Directions: In the listing below, locate the line containing "group after a word. -/" and the line containing "(0x004006C200000000, .callx .always". Output both of them and every line between, exactly as written, and nothing more.

Information supplied:

□ □ □

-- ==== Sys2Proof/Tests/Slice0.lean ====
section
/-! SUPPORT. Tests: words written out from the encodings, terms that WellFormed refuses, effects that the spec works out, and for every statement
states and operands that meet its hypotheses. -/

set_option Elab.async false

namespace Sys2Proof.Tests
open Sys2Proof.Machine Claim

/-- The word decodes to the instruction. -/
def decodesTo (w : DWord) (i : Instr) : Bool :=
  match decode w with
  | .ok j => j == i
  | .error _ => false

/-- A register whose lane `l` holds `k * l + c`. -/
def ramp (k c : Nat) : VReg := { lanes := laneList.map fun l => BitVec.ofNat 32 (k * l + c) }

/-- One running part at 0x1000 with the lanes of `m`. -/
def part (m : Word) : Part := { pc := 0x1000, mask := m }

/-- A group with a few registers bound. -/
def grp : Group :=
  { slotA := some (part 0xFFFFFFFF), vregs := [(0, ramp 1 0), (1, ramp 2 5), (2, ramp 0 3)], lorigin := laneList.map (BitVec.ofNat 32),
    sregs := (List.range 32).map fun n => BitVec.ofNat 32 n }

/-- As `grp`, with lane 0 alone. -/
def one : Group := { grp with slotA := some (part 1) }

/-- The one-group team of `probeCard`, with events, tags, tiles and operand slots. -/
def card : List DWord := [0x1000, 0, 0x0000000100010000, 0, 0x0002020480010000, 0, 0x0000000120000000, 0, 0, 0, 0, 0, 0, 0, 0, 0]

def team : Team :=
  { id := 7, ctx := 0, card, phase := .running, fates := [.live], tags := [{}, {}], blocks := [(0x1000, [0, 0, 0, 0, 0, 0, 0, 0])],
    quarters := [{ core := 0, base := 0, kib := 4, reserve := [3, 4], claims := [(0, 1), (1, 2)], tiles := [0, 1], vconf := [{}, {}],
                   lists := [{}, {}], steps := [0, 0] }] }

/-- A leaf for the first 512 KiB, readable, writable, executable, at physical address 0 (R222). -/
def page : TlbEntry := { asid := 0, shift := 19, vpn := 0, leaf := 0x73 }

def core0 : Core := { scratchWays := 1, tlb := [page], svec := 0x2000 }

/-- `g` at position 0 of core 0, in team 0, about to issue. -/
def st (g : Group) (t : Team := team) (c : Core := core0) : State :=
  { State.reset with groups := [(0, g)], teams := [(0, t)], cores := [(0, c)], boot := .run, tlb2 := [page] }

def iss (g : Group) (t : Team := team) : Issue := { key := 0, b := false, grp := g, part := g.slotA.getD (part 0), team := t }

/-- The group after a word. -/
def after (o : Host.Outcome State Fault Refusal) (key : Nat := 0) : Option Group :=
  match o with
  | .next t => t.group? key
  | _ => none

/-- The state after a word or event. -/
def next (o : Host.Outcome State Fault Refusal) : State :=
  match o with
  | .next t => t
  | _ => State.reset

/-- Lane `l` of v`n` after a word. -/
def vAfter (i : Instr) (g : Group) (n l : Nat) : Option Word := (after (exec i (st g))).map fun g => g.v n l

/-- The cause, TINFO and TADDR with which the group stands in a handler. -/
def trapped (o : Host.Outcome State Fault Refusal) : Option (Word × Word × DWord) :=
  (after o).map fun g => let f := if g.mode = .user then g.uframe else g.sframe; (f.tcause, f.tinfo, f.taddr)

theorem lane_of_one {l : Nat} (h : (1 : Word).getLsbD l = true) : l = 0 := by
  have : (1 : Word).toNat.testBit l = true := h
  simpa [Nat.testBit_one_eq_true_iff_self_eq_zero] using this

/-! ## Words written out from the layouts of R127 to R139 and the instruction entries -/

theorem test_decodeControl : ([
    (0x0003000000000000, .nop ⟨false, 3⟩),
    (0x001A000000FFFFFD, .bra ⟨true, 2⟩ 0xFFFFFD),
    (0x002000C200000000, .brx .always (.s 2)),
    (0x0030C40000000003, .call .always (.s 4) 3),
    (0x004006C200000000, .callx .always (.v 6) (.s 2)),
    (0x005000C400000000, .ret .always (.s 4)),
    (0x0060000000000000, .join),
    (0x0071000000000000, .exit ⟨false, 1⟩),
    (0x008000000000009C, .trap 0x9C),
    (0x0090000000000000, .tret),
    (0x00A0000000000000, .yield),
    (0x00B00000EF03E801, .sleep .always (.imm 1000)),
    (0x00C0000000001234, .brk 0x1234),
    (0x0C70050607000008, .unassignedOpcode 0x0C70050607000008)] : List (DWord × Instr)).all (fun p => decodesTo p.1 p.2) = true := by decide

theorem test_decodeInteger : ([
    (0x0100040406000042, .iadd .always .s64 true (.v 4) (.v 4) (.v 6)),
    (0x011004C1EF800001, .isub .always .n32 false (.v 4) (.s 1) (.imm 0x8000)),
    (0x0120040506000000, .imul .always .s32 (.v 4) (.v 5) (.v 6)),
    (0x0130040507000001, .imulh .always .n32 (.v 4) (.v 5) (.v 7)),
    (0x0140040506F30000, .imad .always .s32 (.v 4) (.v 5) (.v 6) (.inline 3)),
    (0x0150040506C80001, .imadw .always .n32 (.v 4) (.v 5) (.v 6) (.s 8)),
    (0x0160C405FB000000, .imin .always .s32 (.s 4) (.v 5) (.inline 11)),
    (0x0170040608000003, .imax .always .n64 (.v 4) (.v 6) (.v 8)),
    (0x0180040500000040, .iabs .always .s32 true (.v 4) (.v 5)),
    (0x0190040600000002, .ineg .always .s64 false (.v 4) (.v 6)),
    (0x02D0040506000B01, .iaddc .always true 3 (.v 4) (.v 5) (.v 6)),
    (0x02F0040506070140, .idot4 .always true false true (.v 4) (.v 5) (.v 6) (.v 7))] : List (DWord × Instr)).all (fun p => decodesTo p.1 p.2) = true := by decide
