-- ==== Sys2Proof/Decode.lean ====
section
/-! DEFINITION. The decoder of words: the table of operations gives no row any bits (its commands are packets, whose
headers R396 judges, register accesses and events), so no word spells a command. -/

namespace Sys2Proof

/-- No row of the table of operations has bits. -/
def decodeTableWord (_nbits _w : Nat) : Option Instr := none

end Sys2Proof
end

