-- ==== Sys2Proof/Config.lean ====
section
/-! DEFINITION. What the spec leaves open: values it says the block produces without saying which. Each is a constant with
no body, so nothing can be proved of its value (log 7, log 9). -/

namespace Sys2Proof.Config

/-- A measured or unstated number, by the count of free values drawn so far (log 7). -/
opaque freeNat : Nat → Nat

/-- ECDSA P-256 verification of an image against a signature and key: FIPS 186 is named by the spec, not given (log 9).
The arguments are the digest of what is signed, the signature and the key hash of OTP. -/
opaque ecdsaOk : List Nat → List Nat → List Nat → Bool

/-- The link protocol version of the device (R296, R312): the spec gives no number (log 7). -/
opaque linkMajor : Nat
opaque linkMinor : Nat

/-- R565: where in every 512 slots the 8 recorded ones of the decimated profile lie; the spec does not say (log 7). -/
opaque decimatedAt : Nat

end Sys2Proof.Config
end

□ □ □

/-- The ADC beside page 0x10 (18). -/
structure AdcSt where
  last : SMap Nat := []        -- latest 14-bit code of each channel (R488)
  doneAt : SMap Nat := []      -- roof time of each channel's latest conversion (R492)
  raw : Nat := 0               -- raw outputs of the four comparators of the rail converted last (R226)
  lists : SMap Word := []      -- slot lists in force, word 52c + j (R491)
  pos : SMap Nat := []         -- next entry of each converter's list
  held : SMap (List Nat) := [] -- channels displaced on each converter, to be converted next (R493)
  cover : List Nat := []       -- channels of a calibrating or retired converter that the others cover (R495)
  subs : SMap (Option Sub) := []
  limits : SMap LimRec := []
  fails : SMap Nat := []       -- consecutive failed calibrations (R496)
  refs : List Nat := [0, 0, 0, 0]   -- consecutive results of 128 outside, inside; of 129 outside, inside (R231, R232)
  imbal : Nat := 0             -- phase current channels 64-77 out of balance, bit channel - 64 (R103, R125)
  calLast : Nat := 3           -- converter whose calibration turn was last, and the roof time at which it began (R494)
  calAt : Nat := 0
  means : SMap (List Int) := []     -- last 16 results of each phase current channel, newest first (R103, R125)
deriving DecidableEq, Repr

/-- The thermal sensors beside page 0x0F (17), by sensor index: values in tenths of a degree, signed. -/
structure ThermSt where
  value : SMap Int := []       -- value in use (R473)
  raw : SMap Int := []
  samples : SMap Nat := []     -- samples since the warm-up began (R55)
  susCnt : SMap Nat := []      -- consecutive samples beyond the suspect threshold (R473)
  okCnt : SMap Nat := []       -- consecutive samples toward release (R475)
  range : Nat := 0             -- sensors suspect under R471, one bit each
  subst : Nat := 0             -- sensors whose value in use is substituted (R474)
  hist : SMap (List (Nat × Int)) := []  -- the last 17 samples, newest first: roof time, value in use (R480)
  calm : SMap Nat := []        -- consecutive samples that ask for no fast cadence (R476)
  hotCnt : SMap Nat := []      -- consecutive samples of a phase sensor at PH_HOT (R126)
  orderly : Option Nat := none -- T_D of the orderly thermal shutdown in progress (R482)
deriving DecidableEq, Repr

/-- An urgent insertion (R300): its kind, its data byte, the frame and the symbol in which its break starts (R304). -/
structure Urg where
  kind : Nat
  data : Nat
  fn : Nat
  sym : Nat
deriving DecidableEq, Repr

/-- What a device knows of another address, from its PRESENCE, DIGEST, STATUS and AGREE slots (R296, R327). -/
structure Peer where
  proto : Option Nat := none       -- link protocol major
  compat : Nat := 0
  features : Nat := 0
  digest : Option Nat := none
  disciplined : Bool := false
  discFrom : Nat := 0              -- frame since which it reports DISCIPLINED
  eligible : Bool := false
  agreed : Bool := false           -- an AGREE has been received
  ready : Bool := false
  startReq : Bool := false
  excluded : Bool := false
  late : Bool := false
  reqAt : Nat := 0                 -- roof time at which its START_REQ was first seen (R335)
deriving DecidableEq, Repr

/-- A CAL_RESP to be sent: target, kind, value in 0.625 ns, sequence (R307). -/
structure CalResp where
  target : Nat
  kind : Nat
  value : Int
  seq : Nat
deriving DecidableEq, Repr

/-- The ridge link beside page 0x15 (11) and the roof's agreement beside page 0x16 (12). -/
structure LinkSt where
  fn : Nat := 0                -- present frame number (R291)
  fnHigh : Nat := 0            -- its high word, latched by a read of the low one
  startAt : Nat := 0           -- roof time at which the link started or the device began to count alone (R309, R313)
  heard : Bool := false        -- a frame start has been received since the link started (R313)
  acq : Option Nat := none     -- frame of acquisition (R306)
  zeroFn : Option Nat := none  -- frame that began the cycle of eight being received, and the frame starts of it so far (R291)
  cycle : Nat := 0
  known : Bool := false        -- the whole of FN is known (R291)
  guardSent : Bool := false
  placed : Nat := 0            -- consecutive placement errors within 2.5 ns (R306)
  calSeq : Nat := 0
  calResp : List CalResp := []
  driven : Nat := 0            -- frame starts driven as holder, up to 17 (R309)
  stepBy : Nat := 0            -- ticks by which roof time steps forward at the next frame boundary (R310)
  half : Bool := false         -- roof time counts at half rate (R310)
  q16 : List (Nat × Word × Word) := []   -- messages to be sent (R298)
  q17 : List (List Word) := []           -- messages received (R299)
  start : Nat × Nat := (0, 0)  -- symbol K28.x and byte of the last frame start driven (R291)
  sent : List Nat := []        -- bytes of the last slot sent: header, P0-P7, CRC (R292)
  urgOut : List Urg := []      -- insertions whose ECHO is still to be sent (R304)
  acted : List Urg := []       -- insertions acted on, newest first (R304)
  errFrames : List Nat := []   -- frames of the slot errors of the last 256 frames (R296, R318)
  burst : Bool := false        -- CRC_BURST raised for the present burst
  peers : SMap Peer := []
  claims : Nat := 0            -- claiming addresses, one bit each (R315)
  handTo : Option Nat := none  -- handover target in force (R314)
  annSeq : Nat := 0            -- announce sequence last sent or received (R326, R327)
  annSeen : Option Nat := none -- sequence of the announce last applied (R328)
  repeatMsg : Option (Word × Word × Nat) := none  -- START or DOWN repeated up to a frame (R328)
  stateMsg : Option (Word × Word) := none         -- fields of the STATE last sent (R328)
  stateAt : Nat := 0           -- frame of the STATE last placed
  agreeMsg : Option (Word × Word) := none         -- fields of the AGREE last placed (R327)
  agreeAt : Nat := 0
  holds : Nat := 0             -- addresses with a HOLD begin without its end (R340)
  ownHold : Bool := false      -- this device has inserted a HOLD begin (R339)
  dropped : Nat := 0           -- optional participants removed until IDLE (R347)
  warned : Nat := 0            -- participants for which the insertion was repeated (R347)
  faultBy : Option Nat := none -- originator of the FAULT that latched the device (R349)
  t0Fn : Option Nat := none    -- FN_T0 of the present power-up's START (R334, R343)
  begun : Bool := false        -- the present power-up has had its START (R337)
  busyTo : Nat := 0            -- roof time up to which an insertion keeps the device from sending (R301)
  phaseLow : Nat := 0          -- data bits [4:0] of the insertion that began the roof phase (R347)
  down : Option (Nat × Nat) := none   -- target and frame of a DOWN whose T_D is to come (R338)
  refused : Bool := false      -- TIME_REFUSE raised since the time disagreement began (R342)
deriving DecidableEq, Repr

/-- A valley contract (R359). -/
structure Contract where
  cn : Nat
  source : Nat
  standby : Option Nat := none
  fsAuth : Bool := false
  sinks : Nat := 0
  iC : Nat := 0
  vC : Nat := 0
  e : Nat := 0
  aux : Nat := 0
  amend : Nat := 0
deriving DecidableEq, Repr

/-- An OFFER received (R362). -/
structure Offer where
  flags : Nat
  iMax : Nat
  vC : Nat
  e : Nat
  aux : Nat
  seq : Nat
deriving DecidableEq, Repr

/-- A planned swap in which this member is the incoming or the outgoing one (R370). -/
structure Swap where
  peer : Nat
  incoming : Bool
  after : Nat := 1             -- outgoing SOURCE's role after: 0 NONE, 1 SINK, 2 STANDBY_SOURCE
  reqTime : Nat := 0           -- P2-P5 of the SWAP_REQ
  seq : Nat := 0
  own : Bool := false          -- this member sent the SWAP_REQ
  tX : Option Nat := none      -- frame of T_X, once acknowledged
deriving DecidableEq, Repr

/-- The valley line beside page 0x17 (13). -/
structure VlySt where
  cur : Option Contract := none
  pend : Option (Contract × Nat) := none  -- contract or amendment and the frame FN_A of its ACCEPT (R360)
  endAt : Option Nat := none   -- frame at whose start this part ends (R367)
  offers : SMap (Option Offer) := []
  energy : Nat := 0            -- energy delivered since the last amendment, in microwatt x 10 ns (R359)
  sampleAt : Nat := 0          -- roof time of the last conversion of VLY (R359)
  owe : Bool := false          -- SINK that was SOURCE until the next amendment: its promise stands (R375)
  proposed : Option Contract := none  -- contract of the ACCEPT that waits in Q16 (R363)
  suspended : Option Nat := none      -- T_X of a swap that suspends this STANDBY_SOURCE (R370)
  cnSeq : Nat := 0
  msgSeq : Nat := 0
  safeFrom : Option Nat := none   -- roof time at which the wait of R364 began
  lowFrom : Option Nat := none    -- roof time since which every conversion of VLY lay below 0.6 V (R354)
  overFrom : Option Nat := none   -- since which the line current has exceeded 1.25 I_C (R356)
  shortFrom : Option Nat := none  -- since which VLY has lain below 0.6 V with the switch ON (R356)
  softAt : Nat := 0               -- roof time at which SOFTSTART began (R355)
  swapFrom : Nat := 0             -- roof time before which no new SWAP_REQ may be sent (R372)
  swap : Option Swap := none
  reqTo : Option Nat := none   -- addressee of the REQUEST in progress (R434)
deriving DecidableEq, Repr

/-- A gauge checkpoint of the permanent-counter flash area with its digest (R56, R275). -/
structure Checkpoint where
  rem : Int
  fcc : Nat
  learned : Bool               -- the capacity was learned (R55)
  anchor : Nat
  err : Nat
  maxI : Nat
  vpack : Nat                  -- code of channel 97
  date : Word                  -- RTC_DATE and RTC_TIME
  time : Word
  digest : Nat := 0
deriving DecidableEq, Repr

□ □ □

Result of the task:
/-- The group after a word. -/
def after (o : Host.Outcome State Fault Refusal) (key : Nat := 0) : Option Group :=
  match o with
  | .next t => t.group? key
  | _ => none

/-- The state after a word or event. -/
def next (o : Host.Outcome State Fault Refusal) : State :=
  match o with
  | .next t => t
  | _ => State.reset

/-- Lane `l` of v`n` after a word. -/
def vAfter (i : Instr) (g : Group) (n l : Nat) : Option Word := (after (exec i (st g))).map fun g => g.v n l

/-- The cause, TINFO and TADDR with which the group stands in a handler. -/
def trapped (o : Host.Outcome State Fault Refusal) : Option (Word × Word × DWord) :=
  (after o).map fun g => let f := if g.mode = .user then g.uframe else g.sframe; (f.tcause, f.tinfo, f.taddr)

theorem lane_of_one {l : Nat} (h : (1 : Word).getLsbD l = true) : l = 0 := by
  have : (1 : Word).toNat.testBit l = true := h
  simpa [Nat.testBit_one_eq_true_iff_self_eq_zero] using this

/-! ## Words written out from the layouts of R127 to R139 and the instruction entries -/

theorem test_decodeControl : ([
    (0x0003000000000000, .nop ⟨false, 3⟩),
    (0x001A000000FFFFFD, .bra ⟨true, 2⟩ 0xFFFFFD),
    (0x002000C200000000, .brx .always (.s 2)),
    (0x0030C40000000003, .call .always (.s 4) 3),
    (0x004006C200000000, .callx .always (.v 6) (.s 2)),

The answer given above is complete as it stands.